Methodology - Mediation, Moderation, Regression, MANOVA?

Consider formulating your research question in terms of competing or alternative theories, rather than in the manner of a title of a paper. In a wonderful essay [1] that every psychologist should grapple with, Paul Meehl says:

I consider it unnecessary to persuade you that most so-called “theories” in the soft areas of psychology (clinical, counseling, social, personality, community, and school psychology) are scientifically unimpressive and technologically worthless

Perhaps the easiest way to convince yourself is by scanning the literature of soft psychology over the last 30 years and noticing what happens to theories. Most of them suffer the fate that General MacArthur ascribed to old generals—They never die, they just slowly fade away.

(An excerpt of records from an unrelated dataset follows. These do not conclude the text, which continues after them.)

-- ==== Sys2Proof/Machine/SpliceOps.lean ====
section
/-! DEFINITION. Shared operations of the splice system and of twin mode: topology, tree, election, severed routes, exports, handover
(R394 to R424). -/

namespace Sys2Proof.Machine

/-! ## Topology (R395, R396, R404) -/

/-- Whether a splice port is in service (R395). -/
def Chip.inService (c : Chip) (p : Nat) : Bool := c.isSet Reg.SPL_P_STATE_IN_SERVICE p

/-- The neighbour's device ID of a port. -/
def Chip.neighbour (c : Chip) (p : Nat) : Nat := c.fld Reg.SPL_P_STATE_NEIGHBOUR p

/-- The ports in service that join the splice system: on a twin device SP7 carries the mirror (R424). -/
def Chip.systemPorts (c : Chip) : List Nat := (List.range 8).filter (fun p => c.inService p && !(c.twinOn && p == 7))

/-- The links of a device: this device's own, or those its link-state cells name (R395). -/
def Chip.linksOf (c : Chip) (v : Nat) : List LinkPort :=
  if v = c.deviceId then
    c.systemPorts.map (fun p => ⟨p, c.neighbour p, c.fld Reg.SPL_P_STATE_STEP p, c.fld Reg.SPL_P_DELAY_NS p⟩)
  else match c.linkState v with | some x => x.ports | none => []

/-- The devices reached in so many hops. -/
def Chip.reach (c : Chip) : Nat → List Nat → List Nat
  | 0, l => l
  | n + 1, l => c.reach n (dedup (l ++ l.flatMap (fun v => (c.linksOf v).map LinkPort.neighbour)))

/-- The devices of this device's part (R396). -/
def Chip.part (c : Chip) : List Nat := c.reach (c.spl.topo.length + 1) [c.deviceId]

/-- The fewest hops from some devices to the root, if it can be reached. -/
def Chip.hops (c : Chip) (root : Nat) : Nat → List Nat → Option Nat
  | 0, l => if l.contains root then some 0 else none
  | n + 1, l => if l.contains root then some 0
      else (c.hops root n (dedup (l ++ l.flatMap (fun v => (c.linksOf v).map LinkPort.neighbour)))).map (fun k => k + 1)

/-- The link by which a device goes upstream (R396): fewest hops to the root, then lower neighbour, then lower port. -/
def Chip.upLink (c : Chip) (v root : Nat) : Option LinkPort :=
  if v = root then none
  else ((c.linksOf v).filterMap (fun x => (c.hops root (c.spl.topo.length + 1) [x.neighbour]).map (fun k => (k, x)))).foldl (fun a y =>
    match a with
    | none => some y
    | some b => if y.1 < b.1 ∨ (y.1 = b.1 ∧ (y.2.neighbour < b.2.neighbour ∨ (y.2.neighbour = b.2.neighbour ∧ y.2.port < b.2.port))) then some y else some b)
    (none : Option (Nat × LinkPort)) |>.map Prod.snd

/-- The upstream port of this device: that of the tree, and SP7 on a standby (R396, R420). -/
def Chip.upPort (c : Chip) : Option Nat :=
  if c.standby then (if c.inService 7 then some 7 else none)
  else match c.spl.master with | some m => (c.upLink c.deviceId m).map LinkPort.port | none => none

/-- The ports of the tree (R396): the upstream port, and each port whose neighbour goes upstream through it. Without a master, every port in service. -/
def Chip.treePorts (c : Chip) : List Nat :=
  match c.spl.master with
  | none => c.systemPorts
  | some m => c.systemPorts.filter (fun p =>
      c.upPort == some p || (match c.upLink (c.neighbour p) m with | some x => x.neighbour == c.deviceId | none => false))

/-- Floods a control or link-state cell over the tree, except back to a port (R396). -/
def Chip.flood (c : Chip) (from? : Option Nat) (type : Nat) (payload : List Nat) : Chip :=
  (c.treePorts.filter (fun p => from? != some p)).foldl (fun a p => a.emit (.cell p type payload)) c

/-- Shows the upstream port, the part and the master (R430). -/
def Chip.showPart (c : Chip) : Chip :=
  let up := c.upPort
  let c1 := (List.range 8).foldl (fun a p => a.set Reg.SPL_P_STATE_UPSTREAM p (flag (up == some p))) c
  ((c1.set Reg.SPL_PART_DEVICES 0 c.spl.members.length).set Reg.SPL_PART_MASTER_ID 0 (c.spl.master.getD 0)).set Reg.SPL_STATUS_MASTER 0
    (flag (c.spl.master == some c.deviceId))

/-- Whether the epoch of the master differs from this device's (R417). -/
def Chip.epochDiffers (c : Chip) : Bool :=
  match c.spl.master with
  | some m => m != c.deviceId && (match c.linkState m with | some x => x.epoch != c.epoch | none => false)
  | none => false

/-- Shows whether the device is unaligned (R417). -/
def Chip.showAligned (c : Chip) : Chip := c.set Reg.SPL_STATUS_UNALIGNED 0 (flag c.epochDiffers)

/-! ## The splice tick input (R412, R415) -/

/-- The DPLL takes the splice tick input, follows it anew after a change of master or of upstream port (`again`), or leaves it; without a master it free-runs
(R410, R412, R415). -/
def Chip.followSplice (c : Chip) (again : Bool) : Chip :=
  let sel := c.refSelected
  if c.fullIn 0 = false then c
  else if c.spliceLed then
    (if c.upPort = none then
       (if sel = 14 ∨ c.dpllFollows = true then
          (if c.spl.master = none then ((c.set Reg.REFS_DPLL_STATE 0 0).set Reg.REFS_DPLL_SELECTED 0 15).event Ev.refFreeRun [sel + 16, 0] else c)
        else c)
     else if sel ≠ 14 ∨ again = true ∨ c.dpllFollows = false then (c.set Reg.REFS_DPLL_SELECTED 0 14).acquire else c)
  else if sel = 14 then (c.set Reg.REFS_DPLL_SELECTED 0 15).holdOver 14 1
  else c

/-- The DPLL holds over while the upstream port is being replaced (R412). -/
def Chip.upstreamLost (c : Chip) : Chip := if c.refSelected = 14 ∧ c.dpllFollows = true then c.holdOver 14 1 else c

/-! ## Severed routes (R416) -/

/-- Whether an imported stream has lost its origin or a link of its path. -/
def Chip.importBroken (c : Chip) (x : Import) : Bool :=
  !(c.inService x.port) || !(c.spl.members.contains x.dev) || x.path.any (fun l => !((c.linksOf l.1).any (fun y => y.port == l.2)))

/-- Severs the routes of imported streams that are broken, and ends the exports and relays that have lost their ends (R416). -/
def Chip.severBroken (c : Chip) : Chip :=
  let bad := (c.spl.imports.filter c.importBroken).map Import.pair
  let keys := (c.routesList.filter (fun e => e.2.2.dev.isSome && bad.contains (pairKey e.2.2.dev e.2.2.src (c.dstTd e.1)))).map (fun e => e.1 * 4 + e.2.1)
  let ok := fun p => c.inService p
  let c1 : Chip := { c with spl := { c.spl with
    severed := dedup (c.spl.severed ++ keys), restores := keys.foldl (fun m k => Tbl.del m k) c.spl.restores,
    imports := c.spl.imports.filter (fun x => !(bad.contains x.pair)),
    exports := (c.spl.exports.map (fun x => { x with importers := x.importers.filter c.spl.members.contains, ports := x.ports.filter ok })).filter
      (fun x => x.importers != []),
    relays := c.spl.relays.filter (fun x => c.spl.members.contains x.origin && ok x.inPort && ok x.outPort) } }
  (c1.judgeLoads).swapIfChanged c

/-- The topology has changed (R395, R410): the part is reckoned again, what the change breaks is severed, and an election follows in 2 ms. -/
def Chip.topologyChanged (c : Chip) : Chip :=
  let c1 : Chip := { c with spl := { c.spl with members := c.part, electAt := some (c.now + msU 2) } }
  let c2 : Chip := { c1 with spl := { c1.spl with topo := c1.spl.topo.filter (fun x => c1.spl.members.contains x.id) } }
  c2.severBroken.set Reg.SPL_PART_DEVICES 0 c1.spl.members.length

/-! ## Election (R410, R414, R415, R417) -/

/-- `TICK_MASTER_EN` of this device. -/
def Chip.masterEn (c : Chip) : Bool := if c.hasRec tySpl 0 then bit (u8 (c.record tySpl 0) 3) 0 else true

/-- The device that the part elects: lowest rank value, then lowest device ID, among those eligible. -/
def Chip.electee (c : Chip) : Option Nat :=
  let mine := if c.masterEn then [(c.rank, c.deviceId)] else []
  let others := (c.spl.topo.filter (fun x => c.spl.members.contains x.id && x.eligible)).map (fun x => (x.rank, x.id))
  ((mine ++ others).foldl (fun a x => match a with
    | none => some x
    | some b => if x.1 < b.1 ∨ (x.1 = b.1 ∧ x.2 < b.2) then some x else some b) (none : Option (Nat × Nat))).map Prod.snd

/-- The election: the new master, its epoch, and the records of a change of master, a split and a join. -/
def Chip.electMaster (c : Chip) : Chip :=
  let me := c.deviceId
  let new := c.electee
  let old := c.spl.master
  let before := if c.spl.partAt = [] then [me] else c.spl.partAt
  let left := before.any (fun v => !(c.spl.members.contains v))
  let joined := c.spl.members.any (fun v => !(before.contains v))
  let inherits := match old with | some m => c.spl.members.contains m | none => false
  let c1 : Chip := { c with spl := { c.spl with master := new, partAt := c.spl.members, electAt := none } }
  let c2 := if new = some me ∧ old ≠ some me ∧ inherits = false then c1.countWrap Reg.SPL_EPOCH_EPOCH 0 1 else c1
  let c3 := (c2.showPart).showAligned
  let id := new.getD 0xFFF
  let words := [c.spl.members.length + id * 65536, c3.epoch]
  let c4 := if new ≠ old then c3.event Ev.splMasterChange [id + old.getD 0xFFF * 65536, c3.epoch] else c3
  let c5 := if left then (c4.event Ev.splSplit words).mark Reg.SPL_STATUS_SPLIT_SEEN else c4
  let c6 := if joined then c5.event Ev.splJoin words else c5
  c6.followSplice (new != old || c6.upPort != c.upPort)

/-! ## Exports and relays (R402, R405 to R408) -/

/-- The reservation of a stream of a format in 0.1 Gb/s (R407). -/
def exportReserve (f : Format) : Nat :=
  let bits := ceilDiv (lineBytes f) 240 * f.height * 2048
  ceilDiv (bits * 27000000000 + 300000000 * framePeriod f.rate) (100000000 * max (framePeriod f.rate) 1)

/-- The format that an export of a source is reckoned with: 2160p60 4:2:2 10-bit while it is unknown, as in R149. -/
def Chip.exportFormat (c : Chip) (src : Nat) : Format := (c.srcFormat src).getD ⟨3840, 2160, 0, 0, 10, 9⟩

/-- The lowest export stream that is free (R402). -/
def Chip.freeStream (c : Chip) : Option Nat := (List.range 96).find? (fun i => !(c.spl.exports.any (fun x => x.stream == i)))
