/-- The registers of a domain take the values of its record of `TICK_DOMAINS` (R68). -/
def Chip.loadDomain (c : Chip) (td : Nat) : Chip :=
  let r := c.record tyTick td
  if r = [] then c
  else
    let a := ((((c.set (Reg.TICK_TD_CFG_ENABLE td) 0 (u8 r 0)).set (Reg.TICK_TD_CFG_RATE td) 0 (u8 r 1)).set
      (Reg.TICK_TD_CFG_REF_ENTRY td) 0 (if u8 r 2 = 255 then 0 else u8 r 2)).set (Reg.TICK_TD_CFG_SPLICE td) 0 (flag (u8 r 2 == 255))).set
      (Reg.TICK_TD_CFG_AUTO_FIRST td) 0 (u8 r 3)
    (((a.set (Reg.TICK_TD_OUT_DELAY_DELAY_NS td) 0 (u32 r 4)).set (Reg.TICK_TD_WINDOW_LEAD_MIN td) 0 (u8 r 8)).set
      (Reg.TICK_TD_WINDOW_LEAD_MAX td) 0 (u8 r 9)).set (Reg.TICK_TD_PHASE_LIMIT_LIMIT_NS td) 0 (u32 r 12)

/-- The registers of every domain take the values of `TICK_DOMAINS` in force (R68). -/
def Chip.loadTick (c : Chip) : Chip := ([0, 1, 2, 3] : List Nat).foldl (fun a td => a.loadDomain td) c

/-- The second pass in ascending type order (R502): a section that fails is absent for those after it. -/
def Chip.passTwo (c : Chip) : List (Nat × List Byte) → Chip × List SectionFail
  | [] => (c, [])
  | s :: r =>
    match c.secondPass s.1 s.2 with
    | some f => let o := (c.clearSection s.1).passTwo r; (o.1, (s.1, f.1, f.2) :: o.2)
    | none => c.passTwo r

/-- The two passes of R502 over the sections of a bank, in ascending type order: what passes is in force, and every section that failed with its
code. -/
def Chip.checkSections (c : Chip) (ss : List (Nat × List Byte)) : Chip × List SectionFail :=
  let known := allTypes.filterMap (fun ty => ss.find? (fun s => s.1 == ty))
  let a := (allTypes.foldl (fun a ty => a.clearSection ty) c).passOne known
  let b := a.1.loadTick.passTwo known
  (b.1, a.2 ++ b.2)

end Sys2Proof.Machine
end

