-- ==== Sys2Proof/Machine/BootOps.lean ====
section
/-! DEFINITION. Shared operations of start-up (R489 to R517): the reset of the device, the choice of the banks, putting sections in force, and the loss of what the
firmware refuses. -/

namespace Sys2Proof.Machine

/-! ## Reset (R489, R490) -/

/-- What a reset leaves of a memory: the flash. -/
def flashOnly (m : Tbl Byte) : Tbl Byte := m.filter (fun e => decide (flashBase ≤ e.1) && decide (e.1 < flashBase + 0x10000000))

/-- The drives keep their recordings through a reset (R468, R490). -/
def CapSt.kept (x : CapSt) : CapSt := { CapSt.reset with drives := x.drives, store := x.store, sets := x.sets, headers := x.headers }

/-- The device enters reset for a cause (R489: 1 power-on, 2 pin, 4 command): every block is reset but the OTP, the flash, the management target and what the drives hold, and
its outputs take their states in reset (R665). -/
def Chip.resetFor (c : Chip) (cause : Nat) : Chip :=
  let causes := if c.run = .inReset then c.boot.causes else 0
  let c1 : Chip := { Chip.reset with
    now := c.now, free := c.free, sent := c.sent, run := .inReset, released := c.now,
    boot := { BootSt.reset with causes := causes ||| cause },
    cap := c.cap.kept, pin := c.pin,
    pwr := { PwrSt.reset with alert := c.pwr.alert, railLow := c.pwr.railLow, tripped := c.pwr.tripped, due := c.pwr.due } }
  let c2 := if c.isSet Reg.PWR_STATUS_TRIP_SEEN 0 then c1.mark Reg.PWR_STATUS_TRIP_SEEN else c1
  ([9, 10, 11, 12] : List Nat).foldl (fun a n => a.emit (.pin n false a.now)) ((c2.emit (.pin 6 true c.now)).emit (.pin 7 true c.now))

/-- The reset of the device with its memories. -/
def Chip.inReset (c : Chip) (m : Tbl Byte) (cause : Nat) : Chip × Tbl Byte := (c.resetFor cause, flashOnly m)

/-- Runs a command that takes effect whether or not the module runs, and reaches the memories. -/
def actMemAlways (t : Nat) (s : State) (f : Chip → Tbl Byte → Chip × Tbl Byte) : Host.Outcome State Fault Refusal :=
  let r := f (s.chip.begin t) s.mem
  .next { s with mem := r.2, chip := { r.1 with now := max s.chip.now t } }

/-! ## The banks (R506) -/

/-- `BOOT.FAIL` of a bank: kind 1 firmware, 2 settings; bank 1 A, 2 B. -/
def failField (kind bank : Nat) : Fld :=
  if kind = 1 then (if bank = 1 then Reg.BOOT_FAIL_FW_A else Reg.BOOT_FAIL_FW_B) else if bank = 1 then Reg.BOOT_FAIL_SET_A else Reg.BOOT_FAIL_SET_B

/-- Verifies a bank and shows its code (R496). -/
def Chip.verifyBank (c : Chip) (m : Tbl Byte) (kind bank : Nat) (fails : List Nat) : Chip :=
  c.set (failField kind bank) 0 (bankCode m kind bank (fails.contains (bank - 1)))

/-- The code shown for a bank. -/
def Chip.bankFail (c : Chip) (kind bank : Nat) : Nat := c.fld (failField kind bank) 0

/-- The bank of a kind that the journal makes active, A without a journal (R506). -/
def activeBank (m : Tbl Byte) (kind : Nat) : Nat :=
  match journal m with
  | some j => let b := if kind = 1 then j.fwBank else j.setBank; if b = 2 then 2 else 1
  | none => 1

/-- A settings bank is in use: its generation, its sections and its label. -/
def Chip.useSettings (c : Chip) (m : Tbl Byte) (bank : Nat) : Chip :=
  let b := (readBody (bankBody m bank)).getD ([], [])
  let c1 := (c.set Reg.BOOT_STATUS_SET_BANK 0 bank).set Reg.BOOT_SET_GEN_GEN 0 (u32 (manifest m 2 bank) 28)
  { c1 with boot := { c1.boot with label := b.1, sections := b.2 } }

/-- The choice of the settings bank (R506). -/
def Chip.chooseSettings (c : Chip) (m : Tbl Byte) (fails : List Nat) : Chip :=
  let a := activeBank m 2
  let o := 3 - a
  let c1 := c.verifyBank m 2 a fails
  if c1.bankFail 2 a = 0 then c1.useSettings m a
  else
    let c2 := c1.verifyBank m 2 o fails
    if c2.bankFail 2 o = 0 then
      ((c2.useSettings m o).set Reg.BOOT_STATUS_SET_FALLBACK 0 1).event Ev.bootSettingsFallback [o + 16 * c2.bankFail 2 a]
    else c2.event Ev.bootNoSettings [c2.bankFail 2 1 + 16 * c2.bankFail 2 2]

/-- ROM recovery begins (R515): its host ports start. -/
def Chip.enterRecovery (c : Chip) (strap : Bool) : Chip :=
  let c1 := (c.set Reg.BOOT_STATUS_PHASE 0 4).event Ev.bootRecovery [c.bankFail 1 1 + 16 * c.bankFail 1 2 + 256 * flag strap]
  (List.range 8).foldl (fun a i => a.laneAsk (128 + i) false) c1

/-- A firmware bank is started. -/
def Chip.startFw (c : Chip) (m : Tbl Byte) (bank : Nat) : Chip :=
  (c.set Reg.BOOT_STATUS_FW_BANK 0 bank).set Reg.BOOT_FW_GEN_GEN 0 (u32 (manifest m 1 bank) 28)

/-- The other firmware bank is tried after one has failed; ROM recovery when it fails too (R506). -/
def Chip.otherFw (c : Chip) (m : Tbl Byte) (bank : Nat) (fails : List Nat) : Chip :=
  let o := 3 - bank
  let c1 := c.verifyBank m 1 o fails
  if c1.bankFail 1 o = 0 then
    ((c1.startFw m o).set Reg.BOOT_STATUS_FW_FALLBACK 0 1).event Ev.bootFwFallback [o + 16 * c1.bankFail 1 bank]
  else (c1.set Reg.BOOT_STATUS_FW_BANK 0 0).enterRecovery false

/-- The journal is read and the settings bank chosen (step 3 of R507). -/
def Chip.readBanks (c : Chip) (m : Tbl Byte) (fails : List Nat) : Chip :=
  let c1 := if (journal m).isNone then (c.set Reg.BOOT_STATUS_JOURNAL_LOST 0 1).event Ev.bootJournalLost [] else c
  let c2 := (c1.showJournal m).chooseSettings m fails
  let c3 : Chip := { c2 with boot := { c2.boot with booted := true, lo := true } }
  if c3.isSet Reg.BOOT_RESET_CAUSE_RECOVER 0 then c3.enterRecovery true else c3

/-! ## Sections in force (R501 to R504) -/

/-- The pilot sections (R501). -/
def pilotTypes : List Nat := [tyTick, tySources, tyDests, tyPilotRoutes, tyMacPorts, tyMacAddrs, tyLanes, tySdi, tyEntries, tyRefs, tyBoot]

/-- The sections that the firmware puts in force once it has checked them: those of blocks that run during pilot service (R511). -/
def earlyTypes : List Nat := [tyMacGates, tySplice, tyOutputs, tyPtp, tySpl, tySplPorts, tySplDomains, tyTwin, tyLan, tyFlt, tyLog, tyFab, tyPwr]

/-- The type of a section without its optional bit. -/
def plainType (ty : Nat) : Nat := ty % 32768

/-- A record of a section is put in force at a start: a destination stands in its domain at once, a port's links wait for their lanes, and routes and layouts apply at
their ticks. -/
def Chip.bootRecord (c : Chip) (ty i : Nat) (r : List Byte) : Chip :=
  if ty = tyDests then (c.setRec ty i r).modDst i (fun x => { x with td := u8 r 2 })
  else if ty = tyMacPorts then (c.setRec ty i r).writePort i
  else if ty = tyRoutes ∨ ty = tyPilotRoutes ∨ ty = tyLayouts then c.setRec ty i r
  else c.applyRecordOf ty i i r []

/-- Puts records in force, those that are in force already aside. -/
def Chip.putInForce (c : Chip) (l : Tbl (List Byte)) : Chip :=
  l.foldl (fun a e =>
    let ty := e.1 / 1048576
    let i := e.1 % 1048576
    if a.record ty i = e.2 then a else a.bootRecord ty i e.2) c

/-- A section that has failed (R503). -/
def Chip.sectionFailed (c : Chip) (f : SectionFail) : Chip :=
  (c.count Reg.BOOT_STATUS_SECTIONS_FAILED 0 1).event Ev.setSectionFailed [f.1 * 65536 + f.2.1, f.2.2]

/-- The sections of a bank whose type the device does not know: an optional one is ignored, another fails (R499, R502). -/
def Chip.unknownSections (c : Chip) (ss : List (Nat × List Byte)) : Chip :=
  (ss.filter (fun s => !(allTypes.contains (plainType s.1)))).foldl (fun a s =>
    if 32768 ≤ s.1 then a.event Ev.setSectionIgnored [s.1] else a.sectionFailed (s.1, 0x1004, 0xFFFFFFFF)) c

/-- The firmware checks every section (R502 to R504): the records to put in force wait for their instants, and a pilot section that the ROM accepted and the firmware does not
stays in force until the first ticks of full service. -/
def Chip.checkAll (c : Chip) : Chip :=
  let ss := c.boot.sections.map (fun s => (plainType s.1, s.2))
  let r := c.checkSections ss
  let c1 := r.2.foldl (fun a f => a.sectionFailed f) (c.unknownSections c.boot.sections)
  let failed := (r.2.map Prod.fst).filter (fun ty => pilotTypes.contains ty && c.listed ty != [])
  let swap := ({ c1 with cfg := r.1.cfg } : Chip).requestSwap
  { c1 with
    arb := swap.arb,
    boot := { c1.boot with next := r.1.cfg, checked := true, dropDue := failed.flatMap (fun ty => ([0, 1, 2, 3] : List Nat).map (fun td => (ty, td))) } }

/-! ## Pilot sections that the firmware refuses (R504) -/

/-- A binding of SDI ends. -/
def Chip.dropSdi (c : Chip) (i : Nat) : Chip :=
  let o := c.record tySdi i
  let c1 := (sdiSpan o).foldl (fun a n => a.stopReceiver n) c
  let c2 := (sdiSpan o).foldl (fun a n =>
    (((a.set Reg.LNE_L_SDI_TX_RATE (sdiLane n) 0).set Reg.LNE_L_SDI_TX_FRACT (sdiLane n) 0).set Reg.LNE_L_SDI_GROUP (sdiLane n) 0).modLane (sdiLane n)
      (fun x => { x with tx := none })) (c1.setRec tySdi i [])
  let c3 := (sdiSpan o).foldl (fun a n => (a.clearLane (sdiLane n)).laneAsk (sdiLane n) false) c2
  if bit (u8 o 2) 0 then c3.rebound (u16 o 4) else c3

/-- The registers of a domain return to the values without a section. -/
def Chip.dropDomain (c : Chip) (td : Nat) : Chip :=
  [Reg.TICK_TD_CFG_ENABLE td, Reg.TICK_TD_CFG_RATE td, Reg.TICK_TD_CFG_REF_ENTRY td, Reg.TICK_TD_CFG_SPLICE td, Reg.TICK_TD_CFG_AUTO_FIRST td,
    Reg.TICK_TD_OUT_DELAY_DELAY_NS td, Reg.TICK_TD_WINDOW_LEAD_MIN td, Reg.TICK_TD_WINDOW_LEAD_MAX td, Reg.TICK_TD_PHASE_LIMIT_LIMIT_NS td].foldl
    (fun a f => a.set f 0 f.reset) (c.setRec tyTick td [])

/-- A record of a refused pilot section ends, at the first tick of full service of domain `td`: what belongs to a domain at that domain's tick, the rest at that of TD0. -/
def Chip.dropRecord (c : Chip) (ty td i : Nat) : Chip :=
  if ty = tyTick then (if i = td then c.dropDomain td else c)
  else if ty = tyDests then
    (if c.dstTd i = td then
      ((c.setRec ty i []).modDst i (fun x => { x with td := 0 })).eachLevel (fun a l => match a.route i l with | some r => a.serveLevel i l r.src r.dev | none => a)
     else c)
  else if ty = tyPilotRoutes then
    (if c.dstTd i = td then
      let src := u16 (c.record ty i) 2
      let mine := (levelsOf (u8 (c.record ty i) 4)).filter (fun l => c.xpt.pilotSet.contains (i * 4 + l) && c.routeSrc i l == src)
      let c1 := mine.foldl (fun a l => (a.setRoute i l none).modDst i (fun x => x.withLvl l ⟨.normal, .none, .none⟩)) (c.setRec ty i [])
      { c1 with
        xpt := { c1.xpt with pilotSet := c1.xpt.pilotSet.filter (fun k => !(mine.contains (k % 4) && k / 4 == i)) },
        boot := { c1.boot with pilotDue := c1.boot.pilotDue.filter (fun k => k / 4 != i) } }
     else c)
  else if ty = tySdi then
    (if td = (if bit (u8 (c.record ty i) 2) 1 then c.dstTd (u16 (c.record ty i) 6) else 0) then c.dropSdi i else c)
  else if td ≠ 0 then c
  else if ty = tySources then ((c.setRec ty i []).set Reg.XPT_SRC_CFG_MODE i Reg.XPT_SRC_CFG_MODE.reset).set Reg.XPT_SRC_CFG_LOSS_FRAMES i Reg.XPT_SRC_CFG_LOSS_FRAMES.reset
  else if ty = tyMacPorts then (c.changePort i (({ c with cfg := Tbl.del c.cfg (cfgKey ty i) } : Chip).macRec i)).setRec ty i []
  else if ty = tyEntries then (c.setRec ty i []).refChanged i (c.record ty i)
  else c.setRec ty i []

/-- The refused pilot sections are absent from the first tick of full service in a domain (R504). -/
def Chip.dropSections (c : Chip) (td : Nat) : Chip :=
  let due := (c.boot.dropDue.filter (fun e => e.2 == td)).map Prod.fst
  let c1 := due.foldl (fun a ty => (a.listed ty).foldl (fun b i => b.dropRecord ty td i) a) c
  { c1 with boot := { c1.boot with dropDue := c1.boot.dropDue.filter (fun e => e.2 != td) } }

end Sys2Proof.Machine
end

Contrast this with the ‘Strong Inference’ concept elaborated by Platt in his famous 1964 essay [2,3]. A key ingredient of strong inference is sharply formulated theories that admit of falsification. It seems premature to consider choice of statistical techniques before you have in hand at least two clearly formulated alternative theories.

Given how intimately tangled sleep must be with aspects of ADHD and its pharmacological treatment, I have to wonder whether the usual type of (acyclic) causal diagram would apply. Perhaps “messy” diagrams are more likely to be faithful to the realities?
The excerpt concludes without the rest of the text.